(Beginning of Supplied material)

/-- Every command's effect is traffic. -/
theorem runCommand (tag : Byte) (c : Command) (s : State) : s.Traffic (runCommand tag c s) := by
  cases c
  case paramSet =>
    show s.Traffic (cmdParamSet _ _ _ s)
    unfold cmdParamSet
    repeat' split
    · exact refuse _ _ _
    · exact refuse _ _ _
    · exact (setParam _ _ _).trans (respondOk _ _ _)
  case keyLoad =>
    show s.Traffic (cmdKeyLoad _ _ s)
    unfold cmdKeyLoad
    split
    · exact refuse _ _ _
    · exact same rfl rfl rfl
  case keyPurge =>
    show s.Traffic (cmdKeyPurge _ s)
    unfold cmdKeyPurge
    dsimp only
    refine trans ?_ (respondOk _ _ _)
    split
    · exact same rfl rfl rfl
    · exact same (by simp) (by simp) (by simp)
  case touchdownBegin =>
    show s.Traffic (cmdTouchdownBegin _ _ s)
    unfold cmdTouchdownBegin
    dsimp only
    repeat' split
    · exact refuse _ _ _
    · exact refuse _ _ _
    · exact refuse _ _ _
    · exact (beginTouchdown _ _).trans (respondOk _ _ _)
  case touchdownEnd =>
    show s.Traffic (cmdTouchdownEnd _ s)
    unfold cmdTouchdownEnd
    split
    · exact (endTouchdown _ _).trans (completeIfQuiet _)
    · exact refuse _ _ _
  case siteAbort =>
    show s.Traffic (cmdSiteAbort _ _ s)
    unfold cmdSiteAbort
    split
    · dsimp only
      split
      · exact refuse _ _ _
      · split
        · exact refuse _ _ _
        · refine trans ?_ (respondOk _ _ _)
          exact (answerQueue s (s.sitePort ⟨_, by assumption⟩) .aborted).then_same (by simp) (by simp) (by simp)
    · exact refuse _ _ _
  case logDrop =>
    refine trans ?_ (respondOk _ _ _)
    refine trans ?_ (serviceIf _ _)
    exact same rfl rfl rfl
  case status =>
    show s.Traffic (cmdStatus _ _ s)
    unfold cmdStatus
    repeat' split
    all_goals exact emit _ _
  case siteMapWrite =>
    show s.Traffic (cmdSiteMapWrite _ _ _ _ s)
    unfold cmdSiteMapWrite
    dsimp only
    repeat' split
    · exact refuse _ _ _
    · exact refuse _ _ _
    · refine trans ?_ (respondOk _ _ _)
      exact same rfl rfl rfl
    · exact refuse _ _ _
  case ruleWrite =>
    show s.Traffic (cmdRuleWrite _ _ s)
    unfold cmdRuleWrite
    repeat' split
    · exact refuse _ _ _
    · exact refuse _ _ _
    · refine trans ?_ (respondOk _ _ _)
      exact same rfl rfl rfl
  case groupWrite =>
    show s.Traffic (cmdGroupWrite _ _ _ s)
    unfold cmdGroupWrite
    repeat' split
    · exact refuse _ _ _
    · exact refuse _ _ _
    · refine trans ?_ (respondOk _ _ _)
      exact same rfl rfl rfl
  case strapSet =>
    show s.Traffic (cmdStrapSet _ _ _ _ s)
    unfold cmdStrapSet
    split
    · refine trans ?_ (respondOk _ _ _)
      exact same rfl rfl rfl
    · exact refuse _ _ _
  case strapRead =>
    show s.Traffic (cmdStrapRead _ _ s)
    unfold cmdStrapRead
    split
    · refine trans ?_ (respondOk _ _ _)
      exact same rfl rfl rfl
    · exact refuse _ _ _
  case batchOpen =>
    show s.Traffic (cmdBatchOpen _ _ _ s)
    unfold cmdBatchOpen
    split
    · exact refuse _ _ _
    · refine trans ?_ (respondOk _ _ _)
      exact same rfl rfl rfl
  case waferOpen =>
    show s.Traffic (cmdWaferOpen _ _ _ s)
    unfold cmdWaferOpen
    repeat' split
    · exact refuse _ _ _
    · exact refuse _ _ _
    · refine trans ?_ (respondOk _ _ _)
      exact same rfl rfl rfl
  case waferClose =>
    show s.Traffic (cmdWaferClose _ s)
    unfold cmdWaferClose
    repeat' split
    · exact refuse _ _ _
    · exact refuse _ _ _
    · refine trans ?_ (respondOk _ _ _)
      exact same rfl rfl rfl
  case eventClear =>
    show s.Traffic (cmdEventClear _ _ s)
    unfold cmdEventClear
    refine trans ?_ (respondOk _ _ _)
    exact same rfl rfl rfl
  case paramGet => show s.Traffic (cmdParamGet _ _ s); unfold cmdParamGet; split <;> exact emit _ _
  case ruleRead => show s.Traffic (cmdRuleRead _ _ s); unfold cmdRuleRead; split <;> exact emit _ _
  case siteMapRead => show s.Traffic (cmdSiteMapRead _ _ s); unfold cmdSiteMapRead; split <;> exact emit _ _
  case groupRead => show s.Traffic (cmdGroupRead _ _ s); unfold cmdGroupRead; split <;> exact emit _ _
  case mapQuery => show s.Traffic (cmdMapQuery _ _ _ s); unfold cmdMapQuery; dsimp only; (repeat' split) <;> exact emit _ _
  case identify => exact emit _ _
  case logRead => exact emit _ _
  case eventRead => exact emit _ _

(End of Supplied material)

What you have to do:
If a line of the records contains the word "cmdStatus", count it; give only the total.

Response:
2